Mississippi baby HIV cure had such a promising outcome that the case generated excitement last year. According to health officials, what researchers previously thought as a Mississippi baby HIV cure was in fact ineffective and the baby still has the virus after all.

npr.org reports that the discovery of the Mississippi baby HIV cure being not cure at all is a huge setback for the recipient more known as the "Mississippi baby." The recent discovery is reportedly also complicates new efforts to test what appeared to be a promising new treatment for infants born with HIV.

In 2012, the Mississippi baby was born to an HIV-positive mother. Since the mother had not received prenatal care, she wasn't identified as HIV positive until her labor. To try and stop the baby's infection, doctors tried the Mississippi baby HIV cure, reported to be an aggressive combination of drugs administered to the baby right after she was born.

HIV-infected infants would normally have to stay on the antivirals for life. But in the case of the Mississippi baby HIV cure, the mother reportedly stopped bringing her child to the clinic following 18 months of the treatment. When they went back to the clinic five months later, the mother said she had already stopped giving the baby medicine, but blood tests still showed no signs of HIV infection.

Since then, hopes were high and the Mississippi baby HIV cure was thought to be a success.

The news of the Mississippi baby HIV cure reportedly had many hoping that that was what doctors were looking for. However, Dr. Hannah Gay of University of Mississippi Medical Center who had treated the baby at the hospital was still watching out for an HIV infection.

She said in a conference call, 'Ever since we discovered this case in 2012, we've known that was a possibility.'

After doctors found out from the mother that the baby had stopped taking the antivirus, doctors did not administer anti-HIV drugs once again, but they kept checking her for the disease infection every six to eight weeks. According to reports, more than two years passed by with no sign of the virus, hence the Mississippi baby HIV cure thought to be a success.

Gay said, 'So, last week was one of those regularly scheduled visits.

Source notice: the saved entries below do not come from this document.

-- ==== Sys2Proof/Machine/Load16.lean ====
section
/-! DEFINITION. 16-bit loads and the stack (42_load16 R261 to R267). The shared operations stand first, then the meaning of each instruction. -/

namespace Sys2Proof.Machine

/-- LD rr,nn (R261). -/
def ldPairImm (rr : R16) (nn : Word) (s : State) : Res Unit := .ok () (s.setR16 rr nn)

/-- LD (nn),SP: the low byte first (R262). -/
def ldAtNnSp (nn : Word) (s : State) : Res Unit :=
  (memWrite nn (loByte s.sp) s).bind fun _ t => memWrite (nn + 1) (hiByte s.sp) t

/-- LD SP,HL (R263). -/
def ldSpHl (s : State) : Res Unit := (tick s).bind fun _ t => .ok () (t.setSP (s.r16 .hl))

/-- PUSH rr (R264). -/
def push (rr : R16Stk) (s : State) : Res Unit := (tick s).bind fun _ t => pushWord (s.stk rr) t

/-- POP rr and POP AF (R265, R266). -/
def pop (rr : R16Stk) (s : State) : Res Unit := (popWord s).bind fun v t => .ok () (t.setStk rr v)

/-- LD HL,SP+e (R267). -/
def ldHlSpE (e : Byte) (s : State) : Res Unit :=
  (tick s).bind fun _ t => .ok () ((t.setR16 .hl (addSpResult s.sp e).1).setFlags (addSpResult s.sp e).2)

/-! ## The meanings -/

/-- LD BC,nn (R261). -/
def execLd_BC_nn (nn : Word) (s : State) : Result := (ldPairImm .bc nn s).finish

/-- LD (nn),SP (R262). -/
def execLd_atNN_SP (nn : Word) (s : State) : Result := (ldAtNnSp nn s).finish

/-- LD DE,nn (R261). -/
def execLd_DE_nn (nn : Word) (s : State) : Result := (ldPairImm .de nn s).finish

/-- LD HL,nn (R261). -/
def execLd_HL_nn (nn : Word) (s : State) : Result := (ldPairImm .hl nn s).finish

/-- LD SP,nn (R261). -/
def execLd_SP_nn (nn : Word) (s : State) : Result := (ldPairImm .sp nn s).finish

/-- POP BC (R265). -/
def execPop_BC (s : State) : Result := (pop .bc s).finish

/-- PUSH BC (R264). -/
def execPush_BC (s : State) : Result := (push .bc s).finish

/-- POP DE (R265). -/
def execPop_DE (s : State) : Result := (pop .de s).finish

/-- PUSH DE (R264). -/
def execPush_DE (s : State) : Result := (push .de s).finish

/-- POP HL (R265). -/
def execPop_HL (s : State) : Result := (pop .hl s).finish

/-- PUSH HL (R264). -/
def execPush_HL (s : State) : Result := (push .hl s).finish

/-- POP AF (R266). -/
def execPop_AF (s : State) : Result := (pop .af s).finish

/-- PUSH AF (R264). -/
def execPush_AF (s : State) : Result := (push .af s).finish

/-- LD HL,SP+e (R267). -/
def execLd_HL_SPe (e : Byte) (s : State) : Result := (ldHlSpE e s).finish

/-- LD SP,HL (R263). -/
def execLd_SP_HL (s : State) : Result := (ldSpHl s).finish

end Sys2Proof.Machine
end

The child came; she had no abnormalities on physical exam.'

However, it was the blood tests which revealed that the baby had an active HIV infection, and that the virus apparently emerged from an unknown area in her body.

Gay said in the conference call, 'It felt very much like a punch to the gut. It was extremely disappointing. We had been very hopeful that this would lead to bigger and better things.' She also expressed her disappointment "for the sake of the child, who is now back on medicine and expected to stay on medicine for a very long time.'

Meanwhile, the National Institutes of Health had reportedly planned on a huge study involving more than 700 other HIV-infected newborns because of the story of the Mississippi baby HIV cure. The reported strategy is a treatment using powerful drug combination at birth and if they show no signs of infection, they will be taken off drugs at age 2.

Dr. Anthony Fauci, director of the National Institute of Allergy and Infectious Diseases said of the study which will be based on the Mississippi baby HIV cure, 'The study is still in play. But we're now just taking a close look at it ... to make sure that with the study we do it in an ethically sound way, and we get some answers to important questions.'

According to NPR, every year, thousands of newborns are brought to the world through HIV-infected mothers. The situation mostly arises poor countries. It would be a great service to mankind if a cure could be administered to the babies at the time of birth.

In the meantime, according to scpr.org, the setback in the Mississippi baby HIV cure, despite discouraged researchers, has not changed doctors' opinions on how they will handle a similar case in Los Angeles.

The L.A. baby is reportedly not unlike the baby from the Mississippi baby HIV cure study. The L.A. baby was also born HIV-positive and has become free of the virus after early drug intervention. A little more than a year has passes and the L.A. baby is already over a year old and is "doing extremely well," said Dr. Yvonne Bryson, a pediatric infectious disease expert at UCLA who has been helping to manage the case. The girl has to take three AIDS drugs twice a day.

Bryson said, 'The baby has remained negative, but the caution is, it's really even too early to say this baby is in remission because the baby is still on therapy.'

Mississippi baby HIV cure story was taken into account by doctors who were working on the L.A. baby. The Mississippi baby started the AIDS drugs while she was still one day old. This time, the doctors at Miller Children's Hospital in Long Beach reportedly started giving the L.A. baby's mother AIDS drugs during labor, as well as a first dose to the HIV-positive girl just four hours after birth. When the L.A. baby turned six days old, she reportedly had no signs of the virus.